The following exercise is taken from the text: Algebra: Groups, Rings, and Fields by Louis Rowen.
The infinite dihedral group $D$ is defined as having generators $a,b$ satisfying the two relations $b^{2}=e$ and $bab^{-1}=a^{-1}.$ Thus $D=\{a^{i}b^{j}| i \in Z, 0\leq j \leq 1\}$, (Note that $D$ is infinite.) We see that
$$(a^{i}b^{j})(a^{u}b^{v})=a^{i+(-1)^{j}u}b^{j+v},$$
implying for any $n$ that the map $\phi: D\rightarrow D_n$ sending $a^{i}b^{j}$ to its value in $D_n$ is indeed a homomorphism, for
$$\phi((a^{i}b^{j})(a^{u}b^{v}))=\phi(a^{i+(-1)^{j}u}b^{j+v})=\phi(a^{i}b^{j})\phi(a^{u}b^{v}).$$
$\phi$ is onto, by inspection: $\text{ker }\phi=\{a^{}b^{}| i\equiv 0 \pmod n \text{ and } j=0\}$.

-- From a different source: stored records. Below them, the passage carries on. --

-- ==== Sys2Proof/Laws/PerInstr.lean ====
section
/-! SUPPORT. The family LengthIsEncoded: the encoding of an instruction has the length of R54, between 2 and 6 bytes. One lemma per
constructor of `Instr`. -/

namespace Sys2Proof.Laws.LengthIsEncoded

def Statement (i : Instr) : Prop := (encode i).length = i.len ∧ 2 ≤ i.len ∧ i.len ≤ 6

theorem rm_length (rm : Rm) : rm.dispBytes.length = rm.dispLen := by cases rm <;> rfl

theorem imm_length (imm : Imm) : imm.bytes.length = imm.len := by cases imm <;> rfl

theorem form_length (f : Form) : f.encode.length = f.len := by
  cases f with
  | immRm op rm imm =>
    cases op <;> simp [Form.encode, Form.len, rm_length, imm_length] <;> omega
  | _ => simp [Form.encode, Form.len, rm_length, imm_length, wordBytes] <;> omega

theorem any (i : Instr) : Statement i :=
  ⟨form_length i.form, Machine.Instr.len_bounds i⟩

theorem movRmReg (w : Width) (rm : Rm) (reg : BitVec 3) : Statement (.movRmReg w rm reg) := any _
theorem movRegRm (w : Width) (rm : Rm) (reg : BitVec 3) : Statement (.movRegRm w rm reg) := any _
theorem movRmImm (rm : Rm) (imm : Imm) : Statement (.movRmImm rm imm) := any _
theorem movRegImm (reg : BitVec 3) (imm : Imm) : Statement (.movRegImm reg imm) := any _
theorem movAccMem (w : Width) (addr : Word) : Statement (.movAccMem w addr) := any _
theorem movMemAcc (w : Width) (addr : Word) : Statement (.movMemAcc w addr) := any _
theorem addRmReg (w : Width) (rm : Rm) (reg : BitVec 3) : Statement (.addRmReg w rm reg) := any _
theorem addRegRm (w : Width) (rm : Rm) (reg : BitVec 3) : Statement (.addRegRm w rm reg) := any _
theorem addAccImm (imm : Imm) : Statement (.addAccImm imm) := any _
theorem addRmImm (rm : Rm) (imm : Imm) : Statement (.addRmImm rm imm) := any _
theorem orRmReg (w : Width) (rm : Rm) (reg : BitVec 3) : Statement (.orRmReg w rm reg) := any _
theorem orRegRm (w : Width) (rm : Rm) (reg : BitVec 3) : Statement (.orRegRm w rm reg) := any _
theorem orAccImm (imm : Imm) : Statement (.orAccImm imm) := any _
theorem orRmImm (rm : Rm) (imm : Imm) : Statement (.orRmImm rm imm) := any _
theorem adcRmReg (w : Width) (rm : Rm) (reg : BitVec 3) : Statement (.adcRmReg w rm reg) := any _
theorem adcRegRm (w : Width) (rm : Rm) (reg : BitVec 3) : Statement (.adcRegRm w rm reg) := any _
theorem adcAccImm (imm : Imm) : Statement (.adcAccImm imm) := any _
theorem adcRmImm (rm : Rm) (imm : Imm) : Statement (.adcRmImm rm imm) := any _
theorem sbbRmReg (w : Width) (rm : Rm) (reg : BitVec 3) : Statement (.sbbRmReg w rm reg) := any _
theorem sbbRegRm (w : Width) (rm : Rm) (reg : BitVec 3) : Statement (.sbbRegRm w rm reg) := any _
theorem sbbAccImm (imm : Imm) : Statement (.sbbAccImm imm) := any _
theorem sbbRmImm (rm : Rm) (imm : Imm) : Statement (.sbbRmImm rm imm) := any _
theorem andRmReg (w : Width) (rm : Rm) (reg : BitVec 3) : Statement (.andRmReg w rm reg) := any _
theorem andRegRm (w : Width) (rm : Rm) (reg : BitVec 3) : Statement (.andRegRm w rm reg) := any _
theorem andAccImm (imm : Imm) : Statement (.andAccImm imm) := any _
theorem andRmImm (rm : Rm) (imm : Imm) : Statement (.andRmImm rm imm) := any _
theorem subRmReg (w : Width) (rm : Rm) (reg : BitVec 3) : Statement (.subRmReg w rm reg) := any _
theorem subRegRm (w : Width) (rm : Rm) (reg : BitVec 3) : Statement (.subRegRm w rm reg) := any _
theorem subAccImm (imm : Imm) : Statement (.subAccImm imm) := any _
theorem subRmImm (rm : Rm) (imm : Imm) : Statement (.subRmImm rm imm) := any _
theorem xorRmReg (w : Width) (rm : Rm) (reg : BitVec 3) : Statement (.xorRmReg w rm reg) := any _
theorem xorRegRm (w : Width) (rm : Rm) (reg : BitVec 3) : Statement (.xorRegRm w rm reg) := any _
theorem xorAccImm (imm : Imm) : Statement (.xorAccImm imm) := any _
theorem xorRmImm (rm : Rm) (imm : Imm) : Statement (.xorRmImm rm imm) := any _
theorem cmpRmReg (w : Width) (rm : Rm) (reg : BitVec 3) : Statement (.cmpRmReg w rm reg) := any _
theorem cmpRegRm (w : Width) (rm : Rm) (reg : BitVec 3) : Statement (.cmpRegRm w rm reg) := any _
theorem cmpAccImm (imm : Imm) : Statement (.cmpAccImm imm) := any _
theorem cmpRmImm (rm : Rm) (imm : Imm) : Statement (.cmpRmImm rm imm) := any _
theorem jo (rel8 : Byte) : Statement (.jo rel8) := any _
theorem jno (rel8 : Byte) : Statement (.jno rel8) := any _
theorem jb (rel8 : Byte) : Statement (.jb rel8) := any _
theorem jnb (rel8 : Byte) : Statement (.jnb rel8) := any _
theorem je (rel8 : Byte) : Statement (.je rel8) := any _
theorem jne (rel8 : Byte) : Statement (.jne rel8) := any _
theorem jbe (rel8 : Byte) : Statement (.jbe rel8) := any _
theorem ja (rel8 : Byte) : Statement (.ja rel8) := any _
theorem js (rel8 : Byte) : Statement (.js rel8) := any _
theorem jns (rel8 : Byte) : Statement (.jns rel8) := any _
theorem jp (rel8 : Byte) : Statement (.jp rel8) := any _
theorem jnp (rel8 : Byte) : Statement (.jnp rel8) := any _
theorem jl (rel8 : Byte) : Statement (.jl rel8) := any _
theorem jnl (rel8 : Byte) : Statement (.jnl rel8) := any _
theorem jle (rel8 : Byte) : Statement (.jle rel8) := any _
theorem jg (rel8 : Byte) : Statement (.jg rel8) := any _
theorem loopnz (rel8 : Byte) : Statement (.loopnz rel8) := any _
theorem loopz (rel8 : Byte) : Statement (.loopz rel8) := any _
theorem loop (rel8 : Byte) : Statement (.loop rel8) := any _
theorem jcxz (rel8 : Byte) : Statement (.jcxz rel8) := any _

end Sys2Proof.Laws.LengthIsEncoded
end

$(1)$ Verify associativity in the infinite dihedral group $D$, namely that
$$ ((a^{i}b^{j})(a^{i'}b^{j'}))(a^{i''}b^{j''})=(a^{i}b^{j})((a^{i'}b^{j'})(a^{i''}b^{j''})).$$
$(2)$ Avoid computation in $(1)$ by noting that one needs merely check it in $D_n$ for $n$ large enough, but $D_n$ is already known to be a group. (This argument illustrates a general principle in mathematical logic, called compactness.)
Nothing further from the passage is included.